> ABOUT THIS TASK
All of the data is to be copied word for word.

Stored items
- - - -

-- ==== Sys2Proof/Machine/Staging.lean ====
section
/-! DEFINITION. The staging region read as tables (13.7), and their validation in the order of R172 (log entry 22 for the points that
order leaves open). -/

namespace Sys2Proof.Machine

/-! ## Reading staged entries (13.7) -/

/-- A table made from its entries. -/
def tabulate {α : Type} (n : Nat) (f : Nat → α) : Vector α n := ⟨⟨(List.range n).map f⟩, by simp⟩

/-- A staged byte. -/
def stagedByte (m : List Host.Cell) (a : Nat) : Nat := (Memory.read m a).toNat

/-- A staged halfword. -/
def stagedHalf (m : List Host.Cell) (a : Nat) : Nat := Memory.readNat m a 2

def concentratorPlace (e : Nat) : Nat := 0x10100 + 16 * e
def pointPlace (e : Nat) : Nat := 0x10200 + 8 * e
def channelPlace (e : Nat) : Nat := 0x11300 + 8 * e
def windowPlace (e : Nat) : Nat := 0x11400 + 32 * e
def groupPlace (e : Nat) : Nat := 0x14400 + 4 * e
def panelPlace (e : Nat) : Nat := 0x14500 + 4 * e
def termPlace (e : Nat) : Nat := 0x14600 + 32 * e
def switchPlace (e : Nat) : Nat := 0x15600 + 32 * e

/-- An entry whose configured byte is 1. -/
def whenConfigured {α : Type} (m : List Host.Cell) (place : Nat) (x : α) : Option α :=
  if stagedByte m place = 1 then some x else none

/-- A byte or halfword field that can name nothing (R177). -/
def named (nothing x : Nat) : Option Nat := if x = nothing then none else some x

/-- The staged general table; an ANNUNCIATION adoption keeps the live loop settings (R171). -/
def stagedGeneral (m : List Host.Cell) (scope : Scope) (live : GeneralSettings) : GeneralSettings :=
  { rate := if scope = .full then stagedByte m 0x10000 else live.rate
    cycle := if scope = .full then stagedByte m 0x10001 else live.cycle
    chatterPeriod := stagedByte m 0x10002
    chimeTime := stagedHalf m 0x10004, highWater := stagedHalf m 0x10006
    levelJournal := stagedByte m 0x10008, levelJournalHigh := stagedByte m 0x10009
    levelOrder := stagedByte m 0x1000A, levelCondition := stagedByte m 0x1000B }

/-- A value whose code 0 selects another (R26). -/
def selecting (other x : Nat) : Nat := if x = 0 then other else x

def stagedConcentrator (m : List Host.Cell) (e : Nat) : Option ConcentratorSettings :=
  let a := concentratorPlace e
  whenConfigured m a
    { lostThreshold := selecting 8 (stagedByte m (a + 1)), regainCount := selecting 16 (stagedByte m (a + 2))
      errorThreshold := stagedHalf m (a + 4) }

/-- A staged point; supervision points are always ACTIVE-CLOSED (R2). -/
def stagedPoint (m : List Host.Cell) (e : Nat) : Option PointSettings :=
  let a := pointPlace e
  whenConfigured m a
    { activeOpen := decide (e < 512) && stagedByte m (a + 1) == 1, journal := stagedByte m (a + 2) == 1
      setFilter := stagedByte m (a + 4), clearFilter := stagedByte m (a + 5)
      threshold := stagedByte m (a + 6), release := stagedByte m (a + 7) }

/-- A staged channel; an ANNUNCIATION adoption keeps live modes and TEST-RETURN limits (R134). -/
def stagedChannel (m : List Host.Cell) (scope : Scope) (live : ChannelSettings) (e : Nat) : ChannelSettings :=
  let a := channelPlace e
  let staged : ChannelSettings :=
    { mode := if stagedByte m a = 0 then .continuous else .testReturn, hysteresis := stagedByte m (a + 1)
      low := stagedHalf m (a + 2), high := stagedHalf m (a + 4) }
  match scope, live.mode with
  | .full, _ => staged
  | .annunciation, .continuous => { staged with mode := .continuous }
  | .annunciation, .testReturn => live

/-- A staged window: its panel position is none only where both bytes are 0xFF; where one of them is, the other names no place, and the
entry is refused BAD-RANGE (log entry 22). -/
def stagedWindow (m : List Host.Cell) (e : Nat) : Option WindowSettings :=
  let a := windowPlace e
  let flags := stagedByte m (a + 6)
  whenConfigured m a
    { sources := (List.range (min (stagedByte m (a + 7)) 8)).map fun i => stagedHalf m (a + 8 + 2 * i)
      sequence := Sequence.ofCode (stagedByte m (a + 1)), unit := stagedByte m (a + 2)
      group := named 0xFF (stagedByte m (a + 3))
      place :=
        if stagedByte m (a + 4) = 0xFF ∧ stagedByte m (a + 5) = 0xFF then none
        else some (stagedByte m (a + 4), stagedByte m (a + 5))
      horn := flags.testBit 0, chime := flags.testBit 1, shelvable := flags.testBit 2, journal := flags.testBit 3 }

def stagedPanel (m : List Host.Cell) (e : Nat) : Option PanelSettings :=
  whenConfigured m (panelPlace e) { keysAccepted := stagedByte m (panelPlace e + 1) == 1 }

/-- A staged term; bit 7 of the mode set byte names no mode and is not read (log entry 22). -/
def stagedTerm (m : List Host.Cell) (e : Nat) : Option TermSettings :=
  let a := termPlace e
  whenConfigured m a
    { unit := stagedByte m (a + 1)
      modes := Mode.all.filter fun x => (stagedByte m (a + 2)).testBit x.code
      points := (List.range (min (stagedByte m (a + 4)) 4)).map fun i => stagedHalf m (a + 8 + 2 * i)
      vote := stagedByte m (a + 5), delay := stagedHalf m (a + 6)
      outputs := (List.range (min (stagedByte m (a + 16)) 8)).map fun i => stagedByte m (a + 20 + i)
      policy := LostPolicy.ofCode (stagedByte m (a + 3)) }

def stagedSwitch (m : List Host.Cell) (e : Nat) : Option SwitchSettings :=
  let a := switchPlace e
  whenConfigured m a
    { kind := SwitchKind.ofCode (stagedByte m (a + 1)), unit := stagedByte m (a + 2), cls := stagedByte m (a + 3)
      feedback := named 0xFFFF (stagedHalf m (a + 4))
      minPulse := stagedHalf m (a + 6), maxPulse := stagedHalf m (a + 8), resetPulse := stagedHalf m (a + 10)
      successors := (List.range (min (stagedByte m (a + 12)) 3)).map fun i =>
        (stagedByte m (a + 16 + 2 * i), if stagedByte m (a + 17 + 2 * i) = 0 then Trigger.onStart else .onConfirm)
      backup := named 0xFF (stagedByte m (a + 13))
      supervision := (named 0xFF (stagedByte m (a + 14))).map fun c => (c, stagedByte m (a + 15)) }

/-- The tables being adopted (R172): the staged entries of the scope, the live tables for everything outside it. -/
def stagedTables (m : List Host.Cell) (scope : Scope) (live : Tables) : Tables :=
  { general := stagedGeneral m scope live.general
    concentrators := if scope = .full then tabulate 16 (stagedConcentrator m) else live.concentrators
    points := tabulate 544 (stagedPoint m)
    channels := tabulate 16 fun e => stagedChannel m scope (look live.channels e) e
    windows := tabulate 384 (stagedWindow m)
    groups := tabulate 32 fun e => stagedHalf m (groupPlace e)
    panels := tabulate 16 (stagedPanel m)
    terms := if scope = .full then tabulate 128 (stagedTerm m) else live.terms
    switches := if scope = .full then tabulate 48 (stagedSwitch m) else live.switches }

/-! ## Checks of one entry -/

/-- The reason of the first fault that is present. -/
def firstFault (faults : List (Bool × Reason)) : Option Reason := (faults.find? fun x => x.1).map fun x => x.2

/-- The checks of an entry by its configured byte: neither 0 nor 1 is BAD-RANGE, 1 is checked further. -/
def checkConfigured (m : List Host.Cell) (place : Nat) (faults : List (Bool × Reason)) : Option Reason :=
  match stagedByte m place with
  | 0 => none
  | 1 => firstFault faults
  | _ => some .badRange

- - - -

> ANSWER BOX
-- ==== Sys2Proof/Machine/Staging.lean ====
section
/-! DEFINITION. The staging region read as tables (13.7), and their validation in the order of R172 (log entry 22 for the points that
order leaves open). -/

namespace Sys2Proof.Machine

/-! ## Reading staged entries (13.7) -/

/-- A table made from its entries. -/
def tabulate {α : Type} (n : Nat) (f : Nat → α) : Vector α n := ⟨⟨(List.range n).map f⟩, by simp⟩

/-- A staged byte. -/
def stagedByte (m : List Host.Cell) (a : Nat) : Nat := (Memory.read m a).toNat

/-- A staged halfword. -/
def stagedHalf (m : List Host.Cell) (a : Nat) : Nat := Memory.readNat m a 2

def concentratorPlace (e : Nat) : Nat := 0x10100 + 16 * e
def pointPlace (e : Nat) : Nat := 0x10200 + 8 * e
def channelPlace (e : Nat) : Nat := 0x11300 + 8 * e
def windowPlace (e : Nat) : Nat := 0x11400 + 32 * e
def groupPlace (e : Nat) : Nat := 0x14400 + 4 * e
def panelPlace (e : Nat) : Nat := 0x14500 + 4 * e
def termPlace (e : Nat) : Nat := 0x14600 + 32 * e
def switchPlace (e : Nat) : Nat := 0x15600 + 32 * e

/-- An entry whose configured byte is 1. -/
def whenConfigured {α : Type} (m : List Host.Cell) (place : Nat) (x : α) : Option α :=
  if stagedByte m place = 1 then some x else none

/-- A byte or halfword field that can name nothing (R177). -/
def named (nothing x : Nat) : Option Nat := if x = nothing then none else some x

/-- The staged general table; an ANNUNCIATION adoption keeps the live loop settings (R171). -/
def stagedGeneral (m : List Host.Cell) (scope : Scope) (live : GeneralSettings) : GeneralSettings :=
  { rate := if scope = .full then stagedByte m 0x10000 else live.rate
    cycle := if scope = .full then stagedByte m 0x10001 else live.cycle
    chatterPeriod := stagedByte m 0x10002
    chimeTime := stagedHalf m 0x10004, highWater := stagedHalf m 0x10006
    levelJournal := stagedByte m 0x10008, levelJournalHigh := stagedByte m 0x10009
    levelOrder := stagedByte m 0x1000A, levelCondition := stagedByte m 0x1000B }

/-- A value whose code 0 selects another (R26). -/
def selecting (other x : Nat) : Nat := if x = 0 then other else x

def stagedConcentrator (m : List Host.Cell) (e : Nat) : Option ConcentratorSettings :=
  let a := concentratorPlace e
  whenConfigured m a
    { lostThreshold := selecting 8 (stagedByte m (a + 1)), regainCount := selecting 16 (stagedByte m (a + 2))
      errorThreshold := stagedHalf m (a + 4) }

/-- A staged point; supervision points are always ACTIVE-CLOSED (R2). -/
def stagedPoint (m : List Host.Cell) (e : Nat) : Option PointSettings :=
  let a := pointPlace e
  whenConfigured m a
    { activeOpen := decide (e < 512) && stagedByte m (a + 1) == 1, journal := stagedByte m (a + 2) == 1
      setFilter := stagedByte m (a + 4), clearFilter := stagedByte m (a + 5)
      threshold := stagedByte m (a + 6), release := stagedByte m (a + 7) }

/-- A staged channel; an ANNUNCIATION adoption keeps live modes and TEST-RETURN limits (R134). -/
def stagedChannel (m : List Host.Cell) (scope : Scope) (live : ChannelSettings) (e : Nat) : ChannelSettings :=
  let a := channelPlace e
  let staged : ChannelSettings :=
    { mode := if stagedByte m a = 0 then .continuous else .testReturn, hysteresis := stagedByte m (a + 1)
      low := stagedHalf m (a + 2), high := stagedHalf m (a + 4) }
  match scope, live.mode with
  | .full, _ => staged
  | .annunciation, .continuous => { staged with mode := .continuous }
  | .annunciation, .testReturn => live

/-- A staged window: its panel position is none only where both bytes are 0xFF; where one of them is, the other names no place, and the
entry is refused BAD-RANGE (log entry 22). -/
def stagedWindow (m : List Host.Cell) (e : Nat) : Option WindowSettings :=
  let a := windowPlace e
  let flags := stagedByte m (a + 6)
  whenConfigured m a
    { sources := (List.range (min (stagedByte m (a + 7)) 8)).map fun i => stagedHalf m (a + 8 + 2 * i)
      sequence := Sequence.ofCode (stagedByte m (a + 1)), unit := stagedByte m (a + 2)
      group := named 0xFF (stagedByte m (a + 3))
      place :=
        if stagedByte m (a + 4) = 0xFF ∧ stagedByte m (a + 5) = 0xFF then none
        else some (stagedByte m (a + 4), stagedByte m (a + 5))
      horn := flags.testBit 0, chime := flags.testBit 1, shelvable := flags.testBit 2, journal := flags.testBit 3 }

def stagedPanel (m : List Host.Cell) (e : Nat) : Option PanelSettings :=
  whenConfigured m (panelPlace e) { keysAccepted := stagedByte m (panelPlace e + 1) == 1 }

/-- A staged term; bit 7 of the mode set byte names no mode and is not read (log entry 22). -/
def stagedTerm (m : List Host.Cell) (e : Nat) : Option TermSettings :=
  let a := termPlace e
  whenConfigured m a
    { unit := stagedByte m (a + 1)
      modes := Mode.all.filter fun x => (stagedByte m (a + 2)).testBit x.code
      points := (List.range (min (stagedByte m (a + 4)) 4)).map fun i => stagedHalf m (a + 8 + 2 * i)
      vote := stagedByte m (a + 5), delay := stagedHalf m (a + 6)
      outputs := (List.range (min (stagedByte m (a + 16)) 8)).map fun i => stagedByte m (a + 20 + i)
      policy := LostPolicy.ofCode (stagedByte m (a + 3)) }

def stagedSwitch (m : List Host.Cell) (e : Nat) : Option SwitchSettings :=
  let a := switchPlace e
  whenConfigured m a
    { kind := SwitchKind.ofCode (stagedByte m (a + 1)), unit := stagedByte m (a + 2), cls := stagedByte m (a + 3)
      feedback := named 0xFFFF (stagedHalf m (a + 4))
      minPulse := stagedHalf m (a + 6), maxPulse := stagedHalf m (a + 8), resetPulse := stagedHalf m (a + 10)
      successors := (List.range (min (stagedByte m (a + 12)) 3)).map fun i =>
        (stagedByte m (a + 16 + 2 * i), if stagedByte m (a + 17 + 2 * i) = 0 then Trigger.onStart else .onConfirm)
      backup := named 0xFF (stagedByte m (a + 13))
      supervision := (named 0xFF (stagedByte m (a + 14))).map fun c => (c, stagedByte m (a + 15)) }

/-- The tables being adopted (R172): the staged entries of the scope, the live tables for everything outside it. -/
def stagedTables (m : List Host.Cell) (scope : Scope) (live : Tables) : Tables :=
  { general := stagedGeneral m scope live.general
    concentrators := if scope = .full then tabulate 16 (stagedConcentrator m) else live.concentrators
    points := tabulate 544 (stagedPoint m)
    channels := tabulate 16 fun e => stagedChannel m scope (look live.channels e) e
    windows := tabulate 384 (stagedWindow m)
    groups := tabulate 32 fun e => stagedHalf m (groupPlace e)
    panels := tabulate 16 (stagedPanel m)
    terms := if scope = .full then tabulate 128 (stagedTerm m) else live.terms
    switches := if scope = .full then tabulate 48 (stagedSwitch m) else live.switches }

/-! ## Checks of one entry -/

/-- The reason of the first fault that is present. -/
def firstFault (faults : List (Bool × Reason)) : Option Reason := (faults.find? fun x => x.1).map fun x => x.2

/-- The checks of an entry by its configured byte: neither 0 nor 1 is BAD-RANGE, 1 is checked further. -/
def checkConfigured (m : List Host.Cell) (place : Nat) (faults : List (Bool × Reason)) : Option Reason :=
  match stagedByte m place with
  | 0 => none
  | 1 => firstFault faults
  | _ => some .badRange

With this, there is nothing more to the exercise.